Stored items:
-- ==== Sys2Proof/Machine/Float.lean ====
section
/-! DEFINITION. Binary32 values and arithmetic (spec 00 R10, R11, R13, R14, R16): patterns, exact values, one rounding to
nearest even per operation, subnormals kept, no flag. A finite binary32 is a whole number of units of 2^-149, so exact
values are integers and rounding works on a quotient of naturals. -/

namespace Sys2Proof.Machine

/-- The sign bit, bit 31 (R10). -/
def signBit (x : Word) : Bool := decide (2 ^ 31 ≤ x.toNat)

/-- The exponent and fraction bits 30:0 as a number. In this order of numbers the magnitudes of binary32 ascend. -/
def magBits (x : Word) : Nat := x.toNat % 2 ^ 31

/-- The magnitude bits of an infinity: exponent field all ones, fraction zero. Larger magnitude bits are NaNs. -/
def infMag : Nat := 0x7F800000

/-- NaN: exponent field all ones, fraction not zero (R10). -/
def isNaN (x : Word) : Bool := decide (infMag < magBits x)

/-- Either infinity. -/
def isInf (x : Word) : Bool := decide (magBits x = infMag)

/-- Neither NaN nor infinite. -/
def isFinite (x : Word) : Bool := decide (magBits x < infMag)

/-- `+0` or `-0`. -/
def isZero (x : Word) : Bool := decide (magBits x = 0)

/-- The pattern of a sign and magnitude bits. -/
def pack (negative : Bool) (mag : Nat) : Word := BitVec.ofNat 32 (mag + if negative then 2 ^ 31 else 0)

/-- The value of finite magnitude bits in units of 2^-149: the fraction with its hidden bit, scaled by the exponent;
subnormals (exponent field 0) have no hidden bit (R10). -/
def magUnits (m : Nat) : Nat :=
  if m < 2 ^ 23 then m else (2 ^ 23 + m % 2 ^ 23) * 2 ^ (m / 2 ^ 23 - 1)

/-- The exact value of a finite binary32 in units of 2^-149. -/
def units (x : Word) : Int :=
  if signBit x then -(magUnits (magBits x) : Int) else (magUnits (magBits x) : Int)

/-- The spacing, in units of 2^-149, of the binary32 values whose magnitude is about `q` units: 2^s with `s` from here.
It is 0 below 2^24 units, where every whole number of units is a binary32. -/
def spacingExp (q : Nat) : Nat := q.log2 - 23

/-- Round half to even: `num / den` to a whole number. -/
def roundHalfEven (num den : Nat) : Nat :=
  let q := num / den
  let r := num % den
  if den < 2 * r ∨ (2 * r = den ∧ q % 2 = 1) then q + 1 else q

/-- The magnitude bits of the binary32 nearest to the magnitude `num / den` (in units of 2^-149), ties to even;
past the largest finite value it is infinity (R11). -/
def roundMag (num den : Nat) : Nat :=
  let s := spacingExp (num / den)
  min (s * 2 ^ 23 + roundHalfEven num (den * 2 ^ s)) infMag

/-- A NaN made of any raw pattern: itself when it is a NaN, else a NaN with its sign and low payload bits.
Every NaN pattern is its own image. -/
def asNaN (w : Word) : Word := if isNaN w then w else pack (signBit w) (0x7FC00000 + magBits w % 2 ^ 22)

/-- The NaN an operation answers. Its sign and payload are free (R11 gives "NaN" only; log 6). -/
def nanResult (op : FloatOp) (a b : Word) : Word := asNaN (Config.nanBits op a b)

/-- The NaN written to the buffer at the n-th draw (92 D24, log 7). -/
def drawNaN (n : Nat) : Word := asNaN (Config.nanDraw n)

/-- An exact whole number of units rounded to binary32 (R11). `zeroNegative` is the sign of an exact zero. -/
def roundInt (z : Int) (zeroNegative : Bool) : Word :=
  pack (if z = 0 then zeroNegative else decide (z < 0)) (roundMag z.natAbs 1)

/-- `-x` flips the sign bit (R13). -/
def fneg (x : Word) : Word := pack (!signBit x) (magBits x)

/-- `abs(x)` clears the sign bit; a NaN stays a NaN (R13). -/
def fabs (x : Word) : Word := pack false (magBits x)

/-- `a + b` (R11): one rounding; `inf - inf` is NaN; an exact zero sum is `+0` unless both operands are negative. -/
def fadd (a b : Word) : Word :=
  if isNaN a || isNaN b then nanResult .add a b
  else if isInf a then
    if isInf b && signBit a != signBit b then nanResult .add a b else a
  else if isInf b then b
  else roundInt (units a + units b) (signBit a && signBit b)

/-- `a - b` is `a + (-b)` (R11, R13). DESIGN CHOICE: so the open pattern of a NaN difference is that of the sum with the
negated operand; R11 says only NaN (log 6). -/
def fsub (a b : Word) : Word := fadd a (fneg b)

/-- `a * b` (R11): one rounding; `0 * inf` is NaN; the sign is the exclusive or of the signs. -/
def fmul (a b : Word) : Word :=
  let negative := signBit a != signBit b
  if isNaN a || isNaN b then nanResult .mul a b
  else if isInf a || isInf b then
    if isZero a || isZero b then nanResult .mul a b else pack negative infMag
  else pack negative (roundMag (magUnits (magBits a) * magUnits (magBits b)) (2 ^ 149))

/-- `a / b` (R11): one rounding; `0 / 0` and `inf / inf` are NaN; a nonzero value over zero is a signed infinity. -/
def fdiv (a b : Word) : Word :=
  let negative := signBit a != signBit b
  if isNaN a || isNaN b then nanResult .div a b
  else if isInf a then
    if isInf b then nanResult .div a b else pack negative infMag
  else if isInf b then pack negative 0
  else if isZero b then
    if isZero a then nanResult .div a b else pack negative infMag
  else pack negative (roundMag (magUnits (magBits a) * 2 ^ 149) (magUnits (magBits b)))

/-- `floor(x)`: the largest integral binary32 not above `x`, exact; infinities and NaN are kept (R13). A zero keeps its
sign (log 15). -/
def ffloor (x : Word) : Word :=
  if isFinite x then roundInt (units x / 2 ^ 149 * 2 ^ 149) (signBit x) else x

/-- The binary32 nearest to the decimal `digits * 10^-scale`, ties to even (R14). -/
def decimal (negative : Bool) (digits scale : Nat) : Word :=
  pack negative (roundMag (digits * 2 ^ 149) (10 ^ scale))

/-- `sin32(x)` (R16): a free function with P1 (a zero gives itself), P2 (a finite value gives a value in [-1, 1]) and
P3 (an infinity or NaN gives NaN). P4 is a premise for claims (Safety.lean, `SinAccurate`); log 8. -/
def sin32 (x : Word) : Word :=
  if isZero x then x
  else if isFinite x then
    if magBits (Config.sinBits x) ≤ 0x3F800000 then Config.sinBits x else 0x00000000
  else asNaN (Config.sinBits x)

end Sys2Proof.Machine
end

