-- ==== Sys2Proof/Safety.lean ====
section
/-! DEFINITION. The terms claims are stated in: runs from power-on (spec 70 R306), the invariants of spec 10 R32 to R47, the
premises a claim may name (00 R16 P4, 42 R178), and the bounds of 42 R175. -/

namespace Sys2Proof.Machine

/-! ## Ranges -/

/-- A value in [0, 1]. -/
def inUnit (x : Word) : Bool := fle plusZero x && fle x one

/-- A phase in [0, 1). -/
def inCycle (x : Word) : Bool := fle plusZero x && flt x one

/-- A smoothed parameter whose current value and target agree whenever both are finite (10 R35). -/
def settled (p : Smoothed) : Bool := !(isFinite p.current && isFinite p.target) || feq p.current p.target

/-- The normalization constant of a waveform (42 R175, 45 R215). -/
def waveformBound : Waveform → Word
  | .sine => kSine
  | .square => kSqHi
  | .triangle => kTri
  | .saw => kSaw

/-- Entries the history gained, in order. -/
def historyOf (render : Nat) (samples : List Word) : List OutWrite :=
  samples.mapIdx fun i y => { render := render, slot := i, pattern := y }

/-! ## Invariants -/

/-- What holds of the fields of every Live block a run reaches: the ranges of 10 R32, R38 to R42, the settled parameters
of R35, the Idle value of 41 R141 and the route table of R47. -/
structure VoiceInv (v : Voice) : Prop where
  sampleRate : validSampleRate v.sampleRate = true
  attack : fle adsrMinTime v.env.attack = true
  decay : fle adsrMinTime v.env.decay = true
  release : fle adsrMinTime v.env.release = true
  sustain : inUnit v.env.sustain = true
  value : inUnit v.env.value = true
  idle : v.env.stage = .idle → v.env.value = plusZero
  freq : settled v.freq = true
  gain : settled v.gain = true
  routes : v.routes = routeTable

/-- What holds of every state a run reaches before a refusal: `VoiceInv` while Live, a memory in canonical form (the model's,
log 5), and a history of renders that have ended, in the order of its writes: by render number (the model's, log 13) and,
within a render, by slot (20 R73). -/
structure StateInv (s : State) : Prop where
  voice : ∀ v, s.lc = .live v → VoiceInv v
  memory : s.mem.wf = true
  history : ∀ w ∈ s.history, w.render < s.renderIndex
  ordered : s.history.Pairwise fun w w' => w.render < w'.render ∨ (w.render = w'.render ∧ w.slot < w'.slot)

/-- A phase is in [0, 1) or, after an infinite sum, a NaN (10 R43, R45, 42 R177 (d), R181). -/
def phaseOk (p : Word) : Bool := inCycle p || isNaN p

/-- 10 R43, R45: with `WRAP_MODE = reduce`, both phases of a Live block are as `phaseOk` says. -/
def PhaseInv (s : State) : Prop :=
  Config.wrapMode = .reduce → ∀ v, s.lc = .live v → phaseOk v.osc.phase = true ∧ phaseOk v.lfo.phase = true

/-! ## Premises -/

/-- The increment `f / sr` is in the normal phase domain when `0 <= f < sr` (42 R178). -/
def normalRate (f sr : Word) : Bool := fle plusZero f && flt f sr

/-- A Live block whose next samples cannot refuse: settled finite parameters, the LFO in the normal domain, and decay and
release products that do not underflow to zero (41 R147, 45 R211, R212). -/
structure Renderable (v : Voice) : Prop where
  inv : VoiceInv v
  freqCurrent : isFinite v.freq.current = true
  freqTarget : isFinite v.freq.target = true
  gainCurrent : isFinite v.gain.current = true
  gainTarget : isFinite v.gain.target = true
  lfoPhase : inCycle v.lfo.phase = true
  lfoRate : normalRate v.lfo.freq v.sampleRate = true
  decayProduct : isZero (fmul v.env.decay v.sampleRate) = false
  releaseProduct : isZero (fmul v.env.release v.sampleRate) = false

/-- The real value of a finite binary32. -/
noncomputable def realValue (x : Word) : ℝ := (units x : ℝ) / 2 ^ 149

/-- One unit in the last place of a finite binary32, as a real: the spacing of the binary32 values of its magnitude, 2^-149
for a zero or a subnormal. -/
noncomputable def ulp (x : Word) : ℝ := 2 ^ spacingExp (magUnits (magBits x)) / 2 ^ 149

/-- P4 of 00 R16: `sin32` is within `SIN_ULP` units in the last place of the real sine. DESIGN CHOICE: R16 does not say of
which value the unit is; here it is that of the result `sin32 x`, so 2^-149 where the result is a zero. A claim that needs
P4 names it as a premise (log 8). -/
def SinAccurate : Prop :=
  ∀ x, isFinite x = true → |realValue (sin32 x) - Real.sin (realValue x)| ≤ (Config.sinUlp : ℝ) * ulp (sin32 x)

/-- The premise (S) of spec 95: `sin32` gives the binary32 nearest to the real sine. -/
def SinCorrectlyRounded : Prop :=
  ∀ x w, isFinite x = true → isFinite w = true →
    |realValue (sin32 x) - Real.sin (realValue x)| ≤ |realValue w - Real.sin (realValue x)|

/-! ## Runs (70 R306) -/

/-- Power-on with the words the host sends in the run and the buffers it offers to its renders. -/
def State.powerOn (words : List Word) (buffers : List Buffer) : State :=
  { State.reset with port := words, buffers := buffers }

/-- The run of a command stream completes in state `t`: no word is left and nothing was refused. -/
def Completes (words : List Word) (buffers : List Buffer) (t : State) : Prop :=
  t.port = [] ∧ t.refusal = none ∧ ∃ n, Host.Core.run Sys2Proof.core n (State.powerOn words buffers) = .next t

end Sys2Proof.Machine
end

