-- ==== Sys2Proof/Certificates/Slice0/Obligations.lean ====
section
/-! DEFINITION. The statements for the provers. Each docstring names the rules of spec/ it rests on. -/

open Sys2Proof Sys2Proof.Machine

/-! ## Encoding and decoding (spec 30) -/

/-- 30 R100 to R105, R111: the words of a command, followed by any words, decode to that command and leave those words;
a stream of encoded commands parses back to those commands, and a stream that parses is exactly the words of the
commands it parses to. -/
def Obligations.CommandStreamsParseUniquely : Prop :=
  (∀ (i : Instr) (rest : List Word), decode (encode i ++ rest) = .command i rest) ∧
    (∀ is : List Instr, decodeAll is.length (encodeAll is) = some is) ∧
    ∀ (n : Nat) (ws : List Word) (is : List Instr), decodeAll n ws = some is → ws = encodeAll is

/-- 30 R105 to R108, R111: the decoder reads a command exactly from the words that begin with an assigned opcode, zero
reserved bits and all operand words; the words it leaves are those after the command's own. -/
def Obligations.DecoderAcceptsExactlyWellFormedWords : Prop :=
  ∀ (w : Word) (ws : List Word),
    (wordsWellFormed (w :: ws) = true ↔ ∃ i rest, decode (w :: ws) = .command i rest) ∧
      ∀ i rest, decode (w :: ws) = .command i rest → rest = (w :: ws).drop (wordCount w)

/-- 30 R114: encoding examples of the spec, one for each format and each command. -/
def Obligations.SpecExampleWordsDecode : Prop :=
  decode [0x00000001, 0x473B8000] = .command (.create 0x473B8000) [] ∧
  decode [0x00000002, 0x0000BB80] = .command (.render 48000) [] ∧
  decode [0x00000003, 0x3F800000] = .command (.setGain 0x3F800000) [] ∧
  decode [0x00000004, 0x43DC0000] = .command (.setFrequency 0x43DC0000) [] ∧
  decode [0x00000005] = .command .noteOn [] ∧
  decode [0x00000006] = .command .noteOff [] ∧
  decode [0x00000007, 0x3D800000, 0x3D800000, 0x3F000000, 0x3D800000] =
    .command (.setAdsr 0x3D800000 0x3D800000 0x3F000000 0x3D800000) [] ∧
  decode [0x00000008, 0x00000001] = .command (.setWaveform 1) [] ∧
  decode [0x00000009, 0x00000000] = .command (.setLfoRate 0) [] ∧
  decode [0x0000000A] = .command .destroy [] ∧
  decode [0x0000000B] = .refuse .reservedOpcode ∧
  decode [0x00000105] = .refuse .reservedBits

/-- 30 R106: a command word with an unassigned opcode is refused, whatever its RSV bits, and the state is left as it was
but for the mark. -/
def Obligations.ReservedOpcodeIsRefused : Prop :=
  ∀ (s : State) (w : Word) (ws : List Word), s.refusal = none → s.port = w :: ws →
    (w.extractLsb' 0 8 = 0 ∨ 0x0B ≤ w.extractLsb' 0 8) →
    step s = .refused (.reservedOpcode (s.marked .reservedOpcode none none))

/-- 30 R107: an assigned opcode with nonzero RSV bits is refused for them; an unassigned one with nonzero RSV bits is
refused as reserved. -/
def Obligations.ReservedBitsAreRefused : Prop :=
  ∀ (s : State) (w : Word) (ws : List Word), s.refusal = none → s.port = w :: ws → w.extractLsb' 8 24 ≠ 0 →
    (0x01 ≤ w.extractLsb' 0 8 ∧ w.extractLsb' 0 8 ≤ 0x0A →
      step s = .refused (.reservedBits (s.marked .reservedBits none none))) ∧
    (w.extractLsb' 0 8 = 0 ∨ 0x0B ≤ w.extractLsb' 0 8 →
      step s = .refused (.reservedOpcode (s.marked .reservedOpcode none none)))

/-- 30 R108: a command whose operand words do not all arrive is refused; 60 R264: before any check of the lifecycle. -/
def Obligations.TruncatedCommandIsRefused : Prop :=
  ∀ (s : State) (i : Instr) (k : Nat), s.refusal = none → 0 < k → k < (encode i).length →
    s.port = (encode i).take k →
    step s = .refused (.truncated (s.marked .truncated none none))
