-- ==== Sys2Proof/Laws/Pipeline.lean ====
section
/-! SUPPORT. What the sample step and the render loop can do (spec 45 R210, R214), said once: a sample step's result and
its frame, and the render loop as a sequence of samples and a sequence of slot writes. -/

namespace Sys2Proof.Machine

/-! ## Steps 1 to 3 -/

section
variable (v : Voice)

theorem controlSteps_shape :
    controlSteps v = { v with
      freq := { smooth v.freq kSmooth with modulation := (controlSteps v).freq.modulation }
      gain := { smooth v.gain kSmooth with modulation := (controlSteps v).gain.modulation }
      env := envAdvance v.sampleRate v.env
      lfo := (lfoAdvance v.sampleRate v.lfo).2 } := by
  unfold controlSteps smoothAll
  simp only
  rw [route_shape]

@[simp] theorem controlSteps_sampleRate : (controlSteps v).sampleRate = v.sampleRate := by rw [controlSteps_shape]
@[simp] theorem controlSteps_env : (controlSteps v).env = envAdvance v.sampleRate v.env := by rw [controlSteps_shape]
@[simp] theorem controlSteps_lfo : (controlSteps v).lfo = (lfoAdvance v.sampleRate v.lfo).2 := by
  rw [controlSteps_shape]
@[simp] theorem controlSteps_osc : (controlSteps v).osc = v.osc := by rw [controlSteps_shape]
@[simp] theorem controlSteps_routes : (controlSteps v).routes = v.routes := by rw [controlSteps_shape]
@[simp] theorem controlSteps_freq_current : (controlSteps v).freq.current = (smooth v.freq kSmooth).current := by
  rw [controlSteps_shape]
@[simp] theorem controlSteps_freq_target : (controlSteps v).freq.target = v.freq.target := by
  rw [controlSteps_shape]; rfl
@[simp] theorem controlSteps_gain_current : (controlSteps v).gain.current = (smooth v.gain kSmooth).current := by
  rw [controlSteps_shape]
@[simp] theorem controlSteps_gain_target : (controlSteps v).gain.target = v.gain.target := by
  rw [controlSteps_shape]; rfl

variable {v}

/-- With the fixed table the accumulators hold the LFO's value before its advance and the envelope's after it
(45 R210 (c)). -/
theorem controlSteps_freq_modulation (h : v.routes = routeTable) :
    (controlSteps v).freq.modulation = fadd plusZero (fmul (sineWave v.lfo.phase) routeDepth) := by
  unfold controlSteps smoothAll
  simp only
  rw [route_table _ _ (by exact h)]
  simp

theorem controlSteps_gain_modulation (h : v.routes = routeTable) :
    (controlSteps v).gain.modulation = fadd plusZero (fmul (envAdvance v.sampleRate v.env).value routeDepth) := by
  unfold controlSteps smoothAll
  simp only
  rw [route_table _ _ (by exact h)]
  simp

end

/-! ## The sample step -/

/-- A sample step that gives a sample: neither clamp met a NaN, the oscillator advanced, and the sample is the product
of 45 R213. -/
theorem sampleStep_eq_sample {v v' : Voice} {y : Word} :
    sampleStep v = .sample v' y ↔ ∃ f g, effectiveFrequency (controlSteps v) = some f ∧
      effectiveGain (controlSteps v) = some g ∧ y = fmul (oscSample v.osc) g ∧
      v' = { controlSteps v with osc := { v.osc with phase := advancePhase v.osc.phase f v.sampleRate } } := by
  unfold sampleStep
  simp only
  cases hf : effectiveFrequency (controlSteps v) with
  | none => simp
  | some f =>
    cases hg : effectiveGain (controlSteps v) with
    | none => simp
    | some g =>
      simp only [oscAdvance, controlSteps_osc, controlSteps_sampleRate, SampleResult.sample.injEq, Option.some.injEq]
      constructor
      · rintro ⟨rfl, rfl⟩; exact ⟨f, g, rfl, rfl, rfl, rfl⟩
      · rintro ⟨f', g', rfl, rfl, rfl, rfl⟩; exact ⟨rfl, rfl⟩

/-- A sample step that meets a NaN: the frequency clamp comes first (60 R264), and the fields are those after steps 1 to
3. -/
theorem sampleStep_eq_nanAt {v v' : Voice} {p : Site} :
    sampleStep v = .nanAt p v' ↔ v' = controlSteps v ∧
      ((p = .freqClamp ∧ effectiveFrequency (controlSteps v) = none) ∨
        (p = .gainClamp ∧ effectiveFrequency (controlSteps v) ≠ none ∧ effectiveGain (controlSteps v) = none)) := by
  unfold sampleStep
  simp only
  cases hf : effectiveFrequency (controlSteps v) with
  | none => simp only [SampleResult.nanAt.injEq]; tauto
  | some f =>
    cases hg : effectiveGain (controlSteps v) with
    | none => simp only [SampleResult.nanAt.injEq]; constructor <;> simp <;> tauto
    | some g => simp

> Task details:
In the entries above, identify every line with the string "spacingExp".

> Your response:
def spacingExp (q : Nat) : Nat := q.log2 - 23
  let s := spacingExp (num / den)
noncomputable def ulp (x : Word) : ℝ := 2 ^ spacingExp (magUnits (magBits x)) / 2 ^ 149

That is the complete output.